Owning a horse is a dream for millions of people. Who wouldn’t love to head out to a field each day to be greeted by a beautiful piebald, or a thoroughbred beauty? There is a reason horses are used for therapy and more. When given the correct time and care, they are gentle animals, with a soft, intuitive and curious nature. They communicate in so many ways that they are quite divine.

However, the realities of horse ownership aren’t cheap or always glamorous.  Here are a couple of quick questions you should ask yourself:

  • What type of horse would be best for you or your child?
  •  Where will you go to purchase the horse?
  • Can you commit to daily care?
  • Can you afford the general costs of the horse, plus emergency expenses?
  • What equipment will you need?

Right Horse

When you are looking for the right horse for you, consider how you will be using the horse. Is it for you to hack and brush down daily, or you are intending to show your horse at a later date – all this will matter. Plus, you should be looking at how fast your children grow.  If the horse is for a child, then you should try and buy a younger horse so they can grow together.

Often, first time owners will opt for a horse that has already been broken in, meaning they are ready to be ridden and have been trained. If you are looking for a performer, you should look to get a horse who has a strong bloodline in the field. They will have been bred for that specific purpose.


There are a few options if you are intending to buy. One is a private sale, and the other is an auction. Both options have pros and cons. If you opt for auction, then you should take someone with you who is experienced with horses and have purchased from auctions before. With private sales, you typically get more time with the horse before making a decision, and you will have someone to contact should you need to so.

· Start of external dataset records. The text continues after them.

-- ==== Sys2Proof/Laws/Ops.lean ====
section
/-! SUPPORT. What the shared operations do, said once: maps and counters, lookups and updates of one record, the envelope of a
management request, span ends, fragments, and the end of a command. -/

namespace Sys2Proof.Machine

/-! ### Counters, records and maps -/

theorem satInc_le (top n : Nat) : satInc top n ≤ top := Nat.min_le_left _ _

theorem satInc_of_lt {top n : Nat} (h : n < top) : satInc top n = n + 1 := by unfold satInc; omega

theorem set_same {α : Type} {n : Nat} (v : Vector α n) (i : Fin n) : v.set i v[i] = v := by
  ext j hj; simp

theorem setLane_same_lane (l : Fin 9) (s : State) : setLane l s.lanes[l] s = s := by
  unfold setLane; rw [show s.lanes.set l s.lanes[l] = s.lanes from set_same s.lanes l]

theorem setPort_same_port (p : Fin 4) (s : State) : setPort p s.carriers.ports[p] s = s := by
  unfold setPort; rw [show s.carriers.ports.set p s.carriers.ports[p] = s.carriers.ports from set_same s.carriers.ports p]

/-- A position of a map after `setRange`. -/
theorem setRange_getElem {n : Nat} (m : Vector (Option Nat) n) (first c : Nat) (v : Option Nat) (i : Nat) (h : i < n) :
    (setRange m first c v)[i] = if first ≤ i ∧ i < first + c then v else m[i] := by
  simp [setRange]

/-- A range is free when each of its positions exists and is free. -/
theorem rangeFree_iff {n : Nat} (m : Vector (Option Nat) n) (first c : Nat) :
    rangeFree m first c = true ↔ ∀ t, first ≤ t → t < first + c → m[t]? = some none := by
  simp only [rangeFree, List.all_eq_true, List.mem_range, decide_eq_true_eq]
  constructor
  · intro h t h1 h2
    have := h (t - first) (by omega)
    rwa [show first + (t - first) = t by omega] at this
  · intro h j hj
    exact h (first + j) (by omega) (by omega)

/-- A range is bound when one of its positions is. -/
theorem rangeBound_iff {n : Nat} (m : Vector (Option Nat) n) (first c : Nat) :
    rangeBound m first c = true ↔ ∃ j < c, ∃ o, m[first + j]? = some (some o) := by
  simp only [rangeBound, List.any_eq_true, List.mem_range]
  constructor
  · rintro ⟨j, hj, h⟩
    refine ⟨j, hj, ?_⟩
    split at h
    · exact ⟨_, ‹_›⟩
    · cases h
  · rintro ⟨j, hj, o, h⟩
    exact ⟨j, hj, by simp [h]⟩

/-- A start that `lowestStart` finds is a multiple of the class with every tile of its run free. -/
theorem lowestStart_free {m : Vector (Option Nat) 160} {c first : Nat} (h : lowestStart m c = some first) :
    first % c = 0 ∧ ∀ t, first ≤ t → t < first + c → m[t]? = some none := by
  unfold lowestStart at h
  obtain ⟨i, hi, rfl⟩ := Option.map_eq_some_iff.mp h
  exact ⟨Nat.mul_mod_left i c, (rangeFree_iff m _ c).mp (by simpa using List.find?_some hi)⟩

/-! ### Orders -/

/-- An update of one source leaves tags and their order as they were, if the update does. -/
theorem updateSource_tags (tag : Nat) (f : Source → Source) (hf : ∀ r, (f r).tag = r.tag) (s : State) :
    (updateSource tag f s).store.sources.map (·.tag) = s.store.sources.map (·.tag) := by
  simp only [updateSource, List.map_map]
  apply List.map_congr_left
  intro r _
  simp only [Function.comp]
  split <;> simp [hf]

theorem updateSink_tags (tag : Nat) (f : Sink → Sink) (hf : ∀ k, (f k).tag = k.tag) (s : State) :
    (updateSink tag f s).store.sinks.map (·.tag) = s.store.sinks.map (·.tag) := by
  simp only [updateSink, List.map_map]
  apply List.map_congr_left
  intro k _
  simp only [Function.comp]
  split <;> simp [hf]

/-- A visible source is a record of the table with that tag, not removed. -/
theorem visibleSource_some {st : OrderStore} {tag : Nat} {r : Source} (h : visibleSource st tag = some r) :
    r ∈ st.sources ∧ r.tag = tag ∧ r.removed = false := by
  unfold visibleSource at h
  have hp := List.find?_some h
  simp only [Bool.and_eq_true, decide_eq_true_eq, Bool.not_eq_true'] at hp
  exact ⟨List.mem_of_find?_eq_some h, hp.1, hp.2⟩

theorem findSink_some {st : OrderStore} {tag : Nat} {k : Sink} (h : findSink st tag = some k) :
    k ∈ st.sinks ∧ k.tag = tag := by
  unfold findSink at h
  exact ⟨List.mem_of_find?_eq_some h, by simpa using List.find?_some h⟩

/-- Of records with unique tags, the update of one reaches that record alone. -/
theorem map_tag_eq {l : List Source} (h : (l.map (·.tag)).Nodup) {r : Source} (hr : r ∈ l) (f : Source → Source) :
    l.map (fun e => if e.tag = r.tag then f e else e) = l.map (fun e => if e.tag = r.tag then f r else e) := by
  apply List.map_congr_left
  intro e he
  split
  · rename_i ht
    rw [List.inj_on_of_nodup_map h he hr ht]
  · rfl

/-! ### The management port -/

/-- A request that meets COLD is discarded: only the bytes on MSO show it (R178). -/
theorem request_spoiled {code : Byte} {len : Option Nat} {x : Transfer} {body : List Byte → State → State} {s : State}
    (h : s.station.state = .cold ∨ x.spoiled ≠ none) :
    request code len x body s = finish s (shifted x.spoiled (transferSize x) s) := by
  unfold request; rcases h with h | h <;> simp [h, Option.isSome_iff_ne_none]

/-- A request with a bad sum is answered CHECK (R180). -/
theorem request_badSum {code : Byte} {len : Option Nat} {x : Transfer} {body : List Byte → State → State} {s : State}
    (h : s.station.state ≠ .cold) (w : x.spoiled = none) (b : requestSumGood code x = false) :
    request code len x body s = finish s (respond code.toNat .check [] (shifted x.spoiled (transferSize x) s)) := by
  unfold request; simp [h, w, b]

/-- A request of an undefined code or of another length than its command's is answered FORM (R180). -/
theorem request_badForm {code : Byte} {len : Option Nat} {x : Transfer} {body : List Byte → State → State} {s : State}
    (h : s.station.state ≠ .cold) (w : x.spoiled = none) (b : requestSumGood code x = true)
    (l : len ≠ some x.params.length) :
    request code len x body s = finish s (respond code.toNat .form [] (shifted x.spoiled (transferSize x) s)) := by
  unfold request
  cases len with
  | none => simp [h, w, b]
  | some n => simp [h, w, b, show ¬ x.params.length = n from fun e => l (by rw [e])]

/-- A request that passes the checks of R180 is executed. -/
theorem request_runs {code : Byte} {x : Transfer} {body : List Byte → State → State} {s : State}
    (h : s.station.state ≠ .cold) (w : x.spoiled = none) (b : requestSumGood code x = true) :
    request code (some x.params.length) x body s = finish s (body x.params (shifted x.spoiled (transferSize x) s)) := by
  unfold request; simp [h, w, b]

/-! ### Adapters -/

/-- A span end does nothing to a record of which no span has ended. -/
theorem spanEndOf_none {n : Fin 96} {s : State} (h : ∀ a, s.store.pool[n] = some a → a.ended = none) :
    spanEndOf n s = s := by
  unfold spanEndOf
  split
  · rfl
  · rw [h _ ‹_›]

/-- A span end of a record of which a span has ended (R112, R113). -/
theorem spanEndOf_some {n : Fin 96} {s : State} {a : Adapter} {e : EndedSpan} (h : s.store.pool[n] = some a)
    (he : a.ended = some e) :
    spanEndOf n s = noted s (healthOf a (a.outcome e) (setAdapter n (some (a.endSpan e)) s)) := by
  unfold spanEndOf
  rw [h]
  dsimp only
  rw [he]

/-- An arrival keeps the order, kind and constants of its record. -/
theorem arrive_keeps (a : Adapter) (blocks : List Block) :
    (a.arrive blocks).tag = a.tag ∧ (a.arrive blocks).kind = a.kind ∧ (a.arrive blocks).cls = a.cls ∧
      (a.arrive blocks).rnom = a.rnom ∧ (a.arrive blocks).k = a.k ∧ (a.arrive blocks).spanCount = a.spanCount ∧
      (a.arrive blocks).ended = a.ended :=
  ⟨rfl, rfl, rfl, rfl, rfl, rfl, rfl⟩

/-- The first four steps of a departure keep the order, kind and constants of the record, its estimate and its span. -/
theorem release_keeps (a : Adapter) :
    a.release.adapter.tag = a.tag ∧ a.release.adapter.kind = a.kind ∧ a.release.adapter.cls = a.cls ∧
      a.release.adapter.rnom = a.rnom ∧ a.release.adapter.k = a.k ∧ a.release.adapter.rate = a.rate ∧
      a.release.adapter.arrived = a.arrived ∧ a.release.adapter.spanCount = a.spanCount ∧
      a.release.adapter.ended = a.ended := by
  unfold Adapter.release
  dsimp only
  split <;> exact ⟨rfl, rfl, rfl, rfl, rfl, rfl, rfl, rfl, rfl⟩

/-- The fifth step keeps all but the fields of the span. -/
theorem stepSpan_keeps (a : Adapter) :
    a.stepSpan = { a with spanCount := a.stepSpan.spanCount, arrived := a.stepSpan.arrived, dets := a.stepSpan.dets
                          ended := a.stepSpan.ended } := by
  unfold Adapter.stepSpan; split <;> rfl

/-- The span frame count stays below S (R114). -/
theorem stepSpan_count (a : Adapter) (h : a.spanCount < a.span) : a.stepSpan.spanCount < a.span := by
  unfold Adapter.stepSpan; split
  · exact Nat.lt_of_le_of_lt (Nat.zero_le _) h
  · change a.spanCount + 1 < a.span; omega

/-- A departure keeps the order, kind and constants of its record, and its estimate (R105 to R112). -/
theorem depart_keeps (a : Adapter) :
    a.depart.adapter.tag = a.tag ∧ a.depart.adapter.kind = a.kind ∧ a.depart.adapter.cls = a.cls ∧
      a.depart.adapter.rnom = a.rnom ∧ a.depart.adapter.k = a.k ∧ a.depart.adapter.rate = a.rate := by
  obtain ⟨h1, h2, h3, h4, h5, h6, -⟩ := release_keeps a
  unfold Adapter.depart
  dsimp only
  rw [stepSpan_keeps]
  exact ⟨h1, h2, h3, h4, h5, h6⟩

/-- A span end keeps the order, kind and constants of its record, its depth, phase and state, and the span in progress
(R113). -/
theorem endSpan_keeps (a : Adapter) (e : EndedSpan) :
    (a.endSpan e).tag = a.tag ∧ (a.endSpan e).kind = a.kind ∧ (a.endSpan e).cls = a.cls ∧ (a.endSpan e).rnom = a.rnom ∧
      (a.endSpan e).k = a.k ∧ (a.endSpan e).store = a.store ∧ (a.endSpan e).phase = a.phase ∧
      (a.endSpan e).running = a.running ∧ (a.endSpan e).spanCount = a.spanCount ∧ (a.endSpan e).arrived = a.arrived ∧
      (a.endSpan e).dets = a.dets :=
  ⟨rfl, rfl, rfl, rfl, rfl, rfl, rfl, rfl, rfl, rfl, rfl⟩

/-! ### The Peer View -/

/-- A fragment moves the next index to the place after it, and a manifest arrives only at fragment 15 (R51, R53). -/
theorem fragment_nextIndex (v : LaneView) (h : Heard) (slots : List Slot) :
    (v.fragment h slots).1.nextIndex = some (nextFrag h.frag) ∧ ((v.fragment h slots).2 = true → h.frag = 15) := by
  unfold LaneView.fragment
  dsimp only
  by_cases hf : h.frag = 15
  · rw [if_pos hf]
    refine ⟨?_, fun _ => hf⟩
    split <;> rfl
  · rw [if_neg hf]
    exact ⟨rfl, fun e => by cases e⟩

/-! ### The end of a command -/

/-- Nothing has changed: no item is flagged (R183). -/
theorem note_same {α : Type} [DecidableEq α] (it : Item α) (a : α) : it.note a a = it := by simp [Item.note]

theorem noteSource_same (s : State) (t : State) (h : t.store.sources = s.store.sources) (e : Nat × Item SourceReport) :
    noteSource s t e = e := by
  unfold noteSource
  have : visibleSource t.store e.1 = visibleSource s.store e.1 := by simp [visibleSource, h]
  rw [this]
  split <;> simp_all

theorem noteSink_same (s : State) (t : State) (h : t.store.sinks = s.store.sinks) (e : Nat × Item SinkReport) :
    noteSink s t e = e := by
  unfold noteSink
  have : findSink t.store e.1 = findSink s.store e.1 := by simp [findSink, h]
  rw [this]
  split
  · simp_all [note_same]
  · rfl

/-- A command that changes no reportable field leaves every item and snapshot as it was; ATTN follows its terms (R183,
R187). -/
theorem finish_quiet {s t : State} (hs : t.store.sources = s.store.sources) (hk : t.store.sinks = s.store.sinks)
    (hl : t.lanes = s.lanes) (hp : t.carriers.ports = s.carriers.ports) (hr : stationReport t = stationReport s) :
    finish s t = { t with report := { t.report with attn := attnLevel t.station.state t.report } } := by
  have hn : noteChanges s t = t.report := by
    unfold noteChanges
    have h1 : t.report.sources.map (noteSource s t) = t.report.sources := by
      rw [show noteSource s t = id from funext (noteSource_same s t hs)]; exact List.map_id _
    have h2 : t.report.sinks.map (noteSink s t) = t.report.sinks := by
      rw [show noteSink s t = id from funext (noteSink_same s t hk)]; exact List.map_id _
    have h3 : ∀ w : Vector (Item LaneReport) 9, (w.mapIdx fun i it =>
        if h : i < 9 then it.note (laneReport s.lanes[i]) (laneReport t.lanes[i]) else it) = w := by
      intro w; ext i hi; simp [hl, note_same]
    have h4 : ∀ w : Vector (Item PortReport) 4, (w.mapIdx fun i it =>
        if h : i < 4 then it.note (portReport s.carriers.ports[i]) (portReport t.carriers.ports[i]) else it) = w := by
      intro w; ext i hi; simp [hp, note_same]
    rw [h1, h2, h3, h4, hr, note_same]
  unfold finish noted updateAttn
  split
  · rfl
  · rw [hn]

You could always opt to loan the horse, or go directly to a breeder and await a new arrival. But you should be aware that buying a horse can be complicated with agents, insurances, trainers and other advisors. There have been cases where things haven’t gone smoothly, and equine legal solutions have been required.

Never, ever skip the final examination. It might feel like it is an expense that you don’t want, but horses rarely have a money-back guarantee.


You will need to hack the horse often, keep up with training schedules, muck out the stables, have fresh hay, food and water at all times. Stables aren’t the cheapest option, but there is usually an agreement to be had and someone on site most of the time – which is ideal if you can’t do that.


Horses are beautiful creatures who often have buckets of patience and want to work with their owners. So take care of your new friend to the best of your ability, and you will have some wonderful rides.